**Records for this task:**

########################################

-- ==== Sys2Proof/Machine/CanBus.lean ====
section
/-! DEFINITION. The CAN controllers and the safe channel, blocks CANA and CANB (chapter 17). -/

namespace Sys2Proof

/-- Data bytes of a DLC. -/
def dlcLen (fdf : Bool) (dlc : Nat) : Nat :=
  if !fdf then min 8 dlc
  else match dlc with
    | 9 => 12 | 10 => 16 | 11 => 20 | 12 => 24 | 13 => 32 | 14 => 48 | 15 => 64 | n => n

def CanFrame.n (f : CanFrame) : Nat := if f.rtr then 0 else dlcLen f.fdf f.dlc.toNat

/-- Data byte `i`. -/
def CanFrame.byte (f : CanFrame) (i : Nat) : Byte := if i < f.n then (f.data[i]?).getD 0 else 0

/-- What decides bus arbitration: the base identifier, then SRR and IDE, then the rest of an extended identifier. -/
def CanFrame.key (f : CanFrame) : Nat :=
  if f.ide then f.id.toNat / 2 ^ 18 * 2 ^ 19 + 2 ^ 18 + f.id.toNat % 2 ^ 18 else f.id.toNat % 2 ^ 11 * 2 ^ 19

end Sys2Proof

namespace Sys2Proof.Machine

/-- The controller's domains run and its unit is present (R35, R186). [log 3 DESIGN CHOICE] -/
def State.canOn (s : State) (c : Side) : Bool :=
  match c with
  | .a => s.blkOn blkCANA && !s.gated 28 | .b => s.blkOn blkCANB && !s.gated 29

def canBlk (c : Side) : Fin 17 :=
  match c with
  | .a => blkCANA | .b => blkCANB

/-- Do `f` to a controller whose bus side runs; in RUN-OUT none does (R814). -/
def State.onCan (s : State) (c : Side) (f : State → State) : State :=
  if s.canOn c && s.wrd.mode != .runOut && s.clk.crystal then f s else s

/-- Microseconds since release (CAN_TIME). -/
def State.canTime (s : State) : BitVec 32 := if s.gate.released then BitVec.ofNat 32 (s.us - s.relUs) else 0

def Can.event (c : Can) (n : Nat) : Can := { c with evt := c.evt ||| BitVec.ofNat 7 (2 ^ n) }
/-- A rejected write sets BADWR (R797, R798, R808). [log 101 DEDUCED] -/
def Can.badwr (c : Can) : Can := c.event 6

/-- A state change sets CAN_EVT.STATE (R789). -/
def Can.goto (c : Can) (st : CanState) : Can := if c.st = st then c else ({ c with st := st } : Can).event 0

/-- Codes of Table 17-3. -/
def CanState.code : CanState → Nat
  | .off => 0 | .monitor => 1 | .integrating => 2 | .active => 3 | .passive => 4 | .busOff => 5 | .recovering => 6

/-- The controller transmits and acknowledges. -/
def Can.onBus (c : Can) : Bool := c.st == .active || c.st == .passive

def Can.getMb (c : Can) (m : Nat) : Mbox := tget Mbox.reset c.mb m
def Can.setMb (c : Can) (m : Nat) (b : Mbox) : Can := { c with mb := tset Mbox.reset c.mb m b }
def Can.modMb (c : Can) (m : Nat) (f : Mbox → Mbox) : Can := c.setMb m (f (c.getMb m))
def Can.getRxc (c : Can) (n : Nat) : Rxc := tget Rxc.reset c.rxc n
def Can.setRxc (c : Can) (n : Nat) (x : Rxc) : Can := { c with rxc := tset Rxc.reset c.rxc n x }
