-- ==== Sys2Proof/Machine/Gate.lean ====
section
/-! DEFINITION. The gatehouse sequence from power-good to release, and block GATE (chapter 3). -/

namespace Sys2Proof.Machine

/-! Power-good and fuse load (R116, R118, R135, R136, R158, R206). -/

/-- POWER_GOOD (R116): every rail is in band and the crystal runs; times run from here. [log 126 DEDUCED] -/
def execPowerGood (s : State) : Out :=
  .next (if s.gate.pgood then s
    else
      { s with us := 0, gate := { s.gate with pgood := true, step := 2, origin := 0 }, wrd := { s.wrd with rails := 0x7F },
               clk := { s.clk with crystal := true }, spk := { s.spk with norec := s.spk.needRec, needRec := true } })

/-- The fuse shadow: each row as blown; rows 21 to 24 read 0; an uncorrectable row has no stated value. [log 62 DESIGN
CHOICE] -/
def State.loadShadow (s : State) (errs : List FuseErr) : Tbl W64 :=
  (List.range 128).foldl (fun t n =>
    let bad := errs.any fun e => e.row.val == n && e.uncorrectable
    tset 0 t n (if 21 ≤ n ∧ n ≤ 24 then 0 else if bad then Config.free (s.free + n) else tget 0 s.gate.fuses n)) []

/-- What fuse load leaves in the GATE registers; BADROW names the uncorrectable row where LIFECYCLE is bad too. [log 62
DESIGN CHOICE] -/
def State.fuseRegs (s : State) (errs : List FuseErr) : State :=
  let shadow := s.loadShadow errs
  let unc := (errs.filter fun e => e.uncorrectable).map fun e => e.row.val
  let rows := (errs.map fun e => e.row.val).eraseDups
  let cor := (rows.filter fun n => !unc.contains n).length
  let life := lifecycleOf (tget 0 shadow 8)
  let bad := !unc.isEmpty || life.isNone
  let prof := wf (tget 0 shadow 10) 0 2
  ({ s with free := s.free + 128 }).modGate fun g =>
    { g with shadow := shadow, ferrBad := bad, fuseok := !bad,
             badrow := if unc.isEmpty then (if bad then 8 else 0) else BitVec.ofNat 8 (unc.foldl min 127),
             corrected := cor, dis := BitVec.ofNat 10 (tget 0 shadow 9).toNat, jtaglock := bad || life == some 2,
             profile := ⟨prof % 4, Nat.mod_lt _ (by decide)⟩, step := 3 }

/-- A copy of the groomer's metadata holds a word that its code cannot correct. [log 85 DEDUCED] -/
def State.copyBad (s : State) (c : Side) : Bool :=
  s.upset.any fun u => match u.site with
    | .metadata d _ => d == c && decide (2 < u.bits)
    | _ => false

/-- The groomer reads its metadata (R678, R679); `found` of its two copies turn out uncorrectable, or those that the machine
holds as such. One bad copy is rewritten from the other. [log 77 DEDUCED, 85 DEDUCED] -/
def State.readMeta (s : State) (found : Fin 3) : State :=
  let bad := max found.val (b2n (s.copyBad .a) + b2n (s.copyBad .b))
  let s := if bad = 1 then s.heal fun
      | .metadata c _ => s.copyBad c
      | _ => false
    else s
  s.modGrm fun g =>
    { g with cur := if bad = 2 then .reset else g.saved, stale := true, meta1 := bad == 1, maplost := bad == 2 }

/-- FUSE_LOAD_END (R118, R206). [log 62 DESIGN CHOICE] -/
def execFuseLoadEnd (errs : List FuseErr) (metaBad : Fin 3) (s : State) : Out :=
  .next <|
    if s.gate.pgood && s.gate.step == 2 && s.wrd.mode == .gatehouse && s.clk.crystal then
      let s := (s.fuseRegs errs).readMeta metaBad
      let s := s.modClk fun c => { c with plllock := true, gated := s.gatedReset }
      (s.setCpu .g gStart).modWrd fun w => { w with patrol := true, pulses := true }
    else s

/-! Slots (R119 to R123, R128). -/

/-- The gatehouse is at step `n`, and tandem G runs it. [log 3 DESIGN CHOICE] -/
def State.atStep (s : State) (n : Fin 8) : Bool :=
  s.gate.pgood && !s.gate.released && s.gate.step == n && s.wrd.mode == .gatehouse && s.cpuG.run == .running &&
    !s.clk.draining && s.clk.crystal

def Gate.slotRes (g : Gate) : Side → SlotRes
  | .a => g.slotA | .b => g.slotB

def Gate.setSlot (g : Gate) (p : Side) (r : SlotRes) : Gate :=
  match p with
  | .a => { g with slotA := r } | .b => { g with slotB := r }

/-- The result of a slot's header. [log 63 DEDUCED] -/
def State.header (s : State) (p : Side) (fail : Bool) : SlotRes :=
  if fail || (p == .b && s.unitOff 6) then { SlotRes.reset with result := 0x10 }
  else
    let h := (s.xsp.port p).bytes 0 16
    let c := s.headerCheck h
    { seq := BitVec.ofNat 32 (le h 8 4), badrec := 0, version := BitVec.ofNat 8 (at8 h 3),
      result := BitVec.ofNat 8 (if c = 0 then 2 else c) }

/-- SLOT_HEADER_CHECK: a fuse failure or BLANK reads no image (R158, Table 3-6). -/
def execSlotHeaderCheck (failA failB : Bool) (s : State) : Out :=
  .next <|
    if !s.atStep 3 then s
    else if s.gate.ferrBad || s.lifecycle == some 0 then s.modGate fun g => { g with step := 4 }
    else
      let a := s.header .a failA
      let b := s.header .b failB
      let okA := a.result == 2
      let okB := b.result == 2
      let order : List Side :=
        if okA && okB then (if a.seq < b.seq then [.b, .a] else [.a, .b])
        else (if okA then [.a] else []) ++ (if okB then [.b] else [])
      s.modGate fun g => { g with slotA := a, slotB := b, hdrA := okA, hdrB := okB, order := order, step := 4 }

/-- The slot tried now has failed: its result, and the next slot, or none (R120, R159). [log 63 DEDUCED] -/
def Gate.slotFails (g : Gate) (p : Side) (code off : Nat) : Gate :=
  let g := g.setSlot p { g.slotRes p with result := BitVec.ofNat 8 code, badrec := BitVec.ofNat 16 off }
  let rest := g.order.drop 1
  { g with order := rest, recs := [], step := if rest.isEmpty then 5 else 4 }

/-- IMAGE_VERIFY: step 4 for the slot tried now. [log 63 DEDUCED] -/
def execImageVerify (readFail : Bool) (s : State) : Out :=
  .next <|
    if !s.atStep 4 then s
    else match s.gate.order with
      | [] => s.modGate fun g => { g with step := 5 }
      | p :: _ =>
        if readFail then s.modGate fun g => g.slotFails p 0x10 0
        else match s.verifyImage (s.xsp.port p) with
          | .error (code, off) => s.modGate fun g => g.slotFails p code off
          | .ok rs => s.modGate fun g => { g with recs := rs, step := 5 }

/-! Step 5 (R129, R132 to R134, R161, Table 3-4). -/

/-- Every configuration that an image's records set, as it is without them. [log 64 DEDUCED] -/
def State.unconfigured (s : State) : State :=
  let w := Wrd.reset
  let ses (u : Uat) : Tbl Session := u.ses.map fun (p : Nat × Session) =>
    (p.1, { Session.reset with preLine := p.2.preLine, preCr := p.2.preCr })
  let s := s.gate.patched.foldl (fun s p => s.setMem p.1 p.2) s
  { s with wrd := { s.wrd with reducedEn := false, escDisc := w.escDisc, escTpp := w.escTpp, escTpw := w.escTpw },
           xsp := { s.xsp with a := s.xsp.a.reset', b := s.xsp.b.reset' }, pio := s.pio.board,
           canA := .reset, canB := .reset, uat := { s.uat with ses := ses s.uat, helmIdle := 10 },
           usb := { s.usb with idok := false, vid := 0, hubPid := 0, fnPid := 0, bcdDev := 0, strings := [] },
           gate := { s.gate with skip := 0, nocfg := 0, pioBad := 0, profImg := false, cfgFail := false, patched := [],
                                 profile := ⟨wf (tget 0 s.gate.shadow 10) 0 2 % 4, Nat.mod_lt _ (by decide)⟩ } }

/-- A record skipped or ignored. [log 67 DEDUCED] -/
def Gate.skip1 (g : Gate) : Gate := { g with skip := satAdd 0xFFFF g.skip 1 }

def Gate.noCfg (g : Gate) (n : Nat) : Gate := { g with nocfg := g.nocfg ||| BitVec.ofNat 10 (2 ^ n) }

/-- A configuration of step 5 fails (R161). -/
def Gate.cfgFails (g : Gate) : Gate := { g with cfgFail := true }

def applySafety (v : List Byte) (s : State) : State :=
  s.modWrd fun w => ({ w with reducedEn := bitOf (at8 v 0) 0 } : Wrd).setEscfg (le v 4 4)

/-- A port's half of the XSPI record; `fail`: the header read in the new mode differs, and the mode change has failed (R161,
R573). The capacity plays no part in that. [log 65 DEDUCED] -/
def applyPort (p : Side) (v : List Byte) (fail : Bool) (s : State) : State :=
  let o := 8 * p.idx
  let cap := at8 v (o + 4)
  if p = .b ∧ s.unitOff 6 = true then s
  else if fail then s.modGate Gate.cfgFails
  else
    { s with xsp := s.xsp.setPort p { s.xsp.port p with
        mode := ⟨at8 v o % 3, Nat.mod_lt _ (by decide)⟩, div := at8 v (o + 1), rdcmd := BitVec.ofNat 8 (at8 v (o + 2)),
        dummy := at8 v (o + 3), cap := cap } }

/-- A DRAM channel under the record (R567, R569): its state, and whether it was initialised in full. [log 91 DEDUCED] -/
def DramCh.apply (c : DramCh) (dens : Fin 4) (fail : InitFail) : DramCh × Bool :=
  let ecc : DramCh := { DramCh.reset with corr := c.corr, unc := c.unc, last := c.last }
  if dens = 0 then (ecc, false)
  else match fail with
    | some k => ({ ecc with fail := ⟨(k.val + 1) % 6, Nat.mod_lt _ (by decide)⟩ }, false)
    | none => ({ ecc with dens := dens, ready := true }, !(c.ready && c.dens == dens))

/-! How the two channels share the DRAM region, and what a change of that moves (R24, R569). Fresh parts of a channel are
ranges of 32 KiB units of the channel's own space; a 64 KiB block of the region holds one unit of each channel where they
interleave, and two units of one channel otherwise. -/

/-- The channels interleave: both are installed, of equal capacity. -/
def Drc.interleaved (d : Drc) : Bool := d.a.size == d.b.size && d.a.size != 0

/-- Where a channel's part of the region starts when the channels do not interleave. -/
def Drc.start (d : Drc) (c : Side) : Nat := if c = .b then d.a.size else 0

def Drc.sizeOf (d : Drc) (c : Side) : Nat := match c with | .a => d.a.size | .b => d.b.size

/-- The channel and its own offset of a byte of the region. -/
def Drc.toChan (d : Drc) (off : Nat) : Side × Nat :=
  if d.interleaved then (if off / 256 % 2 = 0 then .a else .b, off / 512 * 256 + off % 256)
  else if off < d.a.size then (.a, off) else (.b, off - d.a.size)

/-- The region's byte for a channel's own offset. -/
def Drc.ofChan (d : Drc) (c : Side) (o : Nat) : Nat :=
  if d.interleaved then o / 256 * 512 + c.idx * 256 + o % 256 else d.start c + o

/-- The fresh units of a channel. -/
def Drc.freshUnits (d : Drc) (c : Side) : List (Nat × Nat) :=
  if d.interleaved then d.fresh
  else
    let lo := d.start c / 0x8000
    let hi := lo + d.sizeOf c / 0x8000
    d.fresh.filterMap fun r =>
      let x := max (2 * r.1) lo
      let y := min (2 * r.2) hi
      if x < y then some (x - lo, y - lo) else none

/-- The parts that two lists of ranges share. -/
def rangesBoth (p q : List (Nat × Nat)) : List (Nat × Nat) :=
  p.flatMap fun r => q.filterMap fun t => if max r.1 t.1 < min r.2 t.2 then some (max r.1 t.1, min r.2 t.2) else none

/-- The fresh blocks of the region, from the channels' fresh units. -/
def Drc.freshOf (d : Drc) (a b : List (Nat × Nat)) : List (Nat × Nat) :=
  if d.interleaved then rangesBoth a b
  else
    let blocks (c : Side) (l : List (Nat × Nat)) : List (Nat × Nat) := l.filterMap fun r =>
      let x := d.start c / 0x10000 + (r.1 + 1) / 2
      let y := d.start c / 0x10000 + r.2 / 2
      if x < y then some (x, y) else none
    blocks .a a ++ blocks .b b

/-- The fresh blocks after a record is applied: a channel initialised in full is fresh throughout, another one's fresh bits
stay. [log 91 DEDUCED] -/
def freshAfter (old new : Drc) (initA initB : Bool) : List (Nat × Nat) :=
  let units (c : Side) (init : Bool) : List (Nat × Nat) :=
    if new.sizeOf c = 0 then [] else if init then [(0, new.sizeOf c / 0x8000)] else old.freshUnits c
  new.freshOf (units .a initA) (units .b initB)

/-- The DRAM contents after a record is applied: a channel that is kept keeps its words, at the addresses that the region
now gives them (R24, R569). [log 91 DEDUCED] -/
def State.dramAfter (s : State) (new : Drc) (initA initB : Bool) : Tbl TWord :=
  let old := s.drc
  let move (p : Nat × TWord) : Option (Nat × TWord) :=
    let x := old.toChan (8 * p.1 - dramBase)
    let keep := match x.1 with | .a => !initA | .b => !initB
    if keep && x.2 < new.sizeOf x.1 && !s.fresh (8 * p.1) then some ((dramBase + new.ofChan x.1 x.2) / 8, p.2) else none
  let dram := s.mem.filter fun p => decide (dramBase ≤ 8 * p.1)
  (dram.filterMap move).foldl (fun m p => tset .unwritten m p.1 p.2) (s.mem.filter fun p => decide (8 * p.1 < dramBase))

########################################

**Work required:** Return only the part of the records above that opens with the line containing "let old := s.drc" and closes with the line containing "if keep && x.2", ends included.

**Response box:**
  let old := s.drc
  let move (p : Nat × TWord) : Option (Nat × TWord) :=
    let x := old.toChan (8 * p.1 - dramBase)
    let keep := match x.1 with | .a => !initA | .b => !initB
    if keep && x.2 < new.sizeOf x.1 && !s.fresh (8 * p.1) then some ((dramBase + new.ofChan x.1 x.2) / 8, p.2) else none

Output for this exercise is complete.